/-! ### The cables -/

/-- Slot 0 begins on a port at tick 0: where a marker is due it is sent, with the part's epoch, identity, stamp, echo,
timing state, master bit and priority; other ports and everything else stand. Slot 1 begins on a port in UP, ADMITTED or
DRAINING: a management cell with up to four messages leaves, those of the protocol queue first, then floods; both queues
keep the rest in order; the clock has come to tick 128, with the firings on the way. A data slot begins on an ADMITTED port at its tick: for a record
with a cell that is due, its oldest cell leaves the queue and is sent as DATA; for one without, a FILL cell of its
generation; for a slot that no record holds, idle symbols. The clock brought to tick 128, and the record of the slots
begun, are the model's (log entries 5 and 10). -/
def Obligations.SlotsBegin : Prop :=
  (∀ (s : State) (p : PortId), s.pins.reset = false → (s.port p).nextSlot = 0 → s.clock.tick = 0 →
    (sendsMarker (s.port p) = true →
      exec (.markerSend p) s = .next (s.setPort p
        { s.port p with nextSlot := 1, wire := .marker (markerBytes (markerNow s p) (infoNow s)) })) ∧
    (sendsMarker (s.port p) = false →
      exec (.markerSend p) s = .next (s.setPort p { s.port p with nextSlot := 1, wire := quietWire (s.port p).state }))) ∧
  (∀ (s : State) (p : PortId), s.pins.reset = false → (s.port p).nextSlot ≤ 1 → s.clock.tick ≤ 128 →
    takesOffers (s.port p).state = true →
    let a := min 4 (s.port p).protocolQueue.length
    let b := min (4 - a) (s.port p).floodQueue.length
    ∃ u, TimePasses (128 - s.clock.tick) s u ∧
      exec (.managementCellBuild p) s = .next (u.setPort p
        { s.port p with
          protocolQueue := (s.port p).protocolQueue.drop a, floodQueue := (s.port p).floodQueue.drop b, nextSlot := 2
          wire := .cell (managementCell ((s.port p).protocolQueue.take a ++ (s.port p).floodQueue.take b)) })) ∧
  (∀ (s : State) (p : PortId) (n : Nat), s.pins.reset = false → 2 ≤ n → n ≤ 61 → (s.port p).nextSlot ≤ n →
    s.clock.tick = 128 * n → (s.port p).state = .admitted →
    (slotRecord s p n = none →
      exec (.dataSlot p n) s = .next (s.setPort p { s.port p with nextSlot := n + 1, wire := .idleSymbols })) ∧
    (∀ r, slotRecord s p n = some r → eligibleCell s r = none →
      exec (.dataSlot p n) s =
        .next (s.setPort p { s.port p with nextSlot := n + 1, wire := .cell (fillCell r.gen n) })) ∧
    ∀ r c rest, slotRecord s p n = some r → (r.state = .active ∨ r.state = .retuning) → r.queue = c :: rest →
      ahead s.clock.epoch c.taken = true →
      ∃ t, exec (.dataSlot p n) s = .next t ∧
        t.port p = { s.port p with nextSlot := n + 1, wire := .cell (dataCell c n) } ∧
        recordBecomes r.index (fun r => { r with queue := r.queue.drop 1 }) s t ∧ otherPortsKept p s t ∧
        changesOnly [.ports, .streams] s t)

/-- A marker received whole on a port that looks for one and holds no other identity is accepted: the neighbour's
identity, the marker's info, the echo and the departing indication are recorded, the misses are over, and a port in
TRAINING enters PROBING with an empty delay record. Other ports keep their links. Symbols come one a tick, the last of
them now, and a preamble is one symbol three times (the model's choices, log entry 15). -/
def Obligations.MarkerAccepted : Prop :=
  ∀ (s : State) (p : PortId) (m : Marker) (i : InfoBits), s.pins.reset = false →
    recognizerRuns (s.port p) = true → (s.port p).recognizer = ⟨0, none, []⟩ → m.priority ≤ 15 →
    i.epochOdd = m.epoch.getLsbD 0 →
    ((s.port p).neighbour = none ∨ (s.port p).neighbour = some ⟨m.frame, m.port⟩) →
    ∃ t, exec (.markerReceived p ([.preamble, .preamble, .preamble] ++ (markerBytes m i).map Symbol.data)) s = .next t ∧
      (t.port p).neighbour = some ⟨m.frame, m.port⟩ ∧
      (t.port p).lastMarker = some ⟨i, m.timing, m.priority, m.master⟩ ∧
      (t.port p).echo = some ⟨m.tx, s.clock.stamp - 23⟩ ∧ (t.port p).neighbourDeparting = i.departing ∧
      (t.port p).missCount = 0 ∧ (t.port p).markerThisEpoch = true ∧ (t.port p).recognizer = ⟨0, none, []⟩ ∧
      ((s.port p).state = .training → (t.port p).state = .probing ∧ (t.port p).delay = .sampling []) ∧
      (∀ q, q ≠ p → sameLink (s.port q) (t.port q) ∧ queuesKept (s.port q) (t.port q)) ∧
      changesOnly [.ports, .time, .dir, .streams, .sinks, .captures, .req] s t

/-- A delay sample: an OPEN record whose four samples then agree within 2 ticks becomes VALID at their mean, in 16ths of a
tick, and otherwise stays OPEN; a VALID record moves by an eighth of the difference for a sample near it and counts a jump, up
to eight, for one far from it. That the count stands at eight until DELAY_JUMP is taken is the model's choice (log entry 3). -/
def Obligations.DelaySampled : Prop :=
  (∀ (w : List Nat) (x : Nat),
    let v := if (w ++ [x]).length ≤ 4 then w ++ [x] else (w ++ [x]).drop 1
    (v.length = 4 ∧ (∀ y ∈ v, ∀ z ∈ v, y ≤ z + 2) → takeSample (.sampling w) x = .valid v (4 * v.sum) 0) ∧
      (¬(v.length = 4 ∧ ∀ y ∈ v, ∀ z ∈ v, y ≤ z + 2) → takeSample (.sampling w) x = .sampling v)) ∧
    (∀ (w : List Nat) (d16 n x : Nat), x ≤ 2047 → x ≤ (d16 + 8) / 16 + 32 → (d16 + 8) / 16 ≤ x + 32 →
      ∃ v y, takeSample (.valid w d16 n) x = .valid v y 0 ∧ v = addSample w x ∧
        (d16 ≤ 16 * x → y = d16 + (16 * x - d16) / 8) ∧ (16 * x ≤ d16 → y = d16 - (d16 - 16 * x) / 8)) ∧
    ∀ (w : List Nat) (d16 n x : Nat), (2047 < x ∨ (d16 + 8) / 16 + 32 < x ∨ x + 32 < (d16 + 8) / 16) →
      takeSample (.valid w d16 n) x = .valid (addSample w x) d16 (min 8 (n + 1))

/-- A whole management cell of up to four messages received in UP, ADMITTED or DRAINING: its start abandons a partial preamble
and rejects a half-read marker; every message is passed on with its port, in the order of the cell, and nothing else changes.
They wait in the model's inbox (log entry 9). The cell's start symbol at the marker recognizer has the form of log entry 15. -/
def Obligations.MessagesPassedOn : Prop :=
  ∀ (s : State) (p : PortId) (ms : List Msg), s.pins.reset = false → takesOffers (s.port p).state = true →
    ms.length ≤ 4 → (∀ m ∈ ms, m.wf = true) →
    exec (.cellReceived p (managementCell ms)) s =
      .next { cellBegun p s with inbox := s.inbox ++ ms.map fun m => ⟨p, m⟩ }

- [How to complete this task] The reply is a bare number: how many lines above include "length".

- [Solution to this task] 6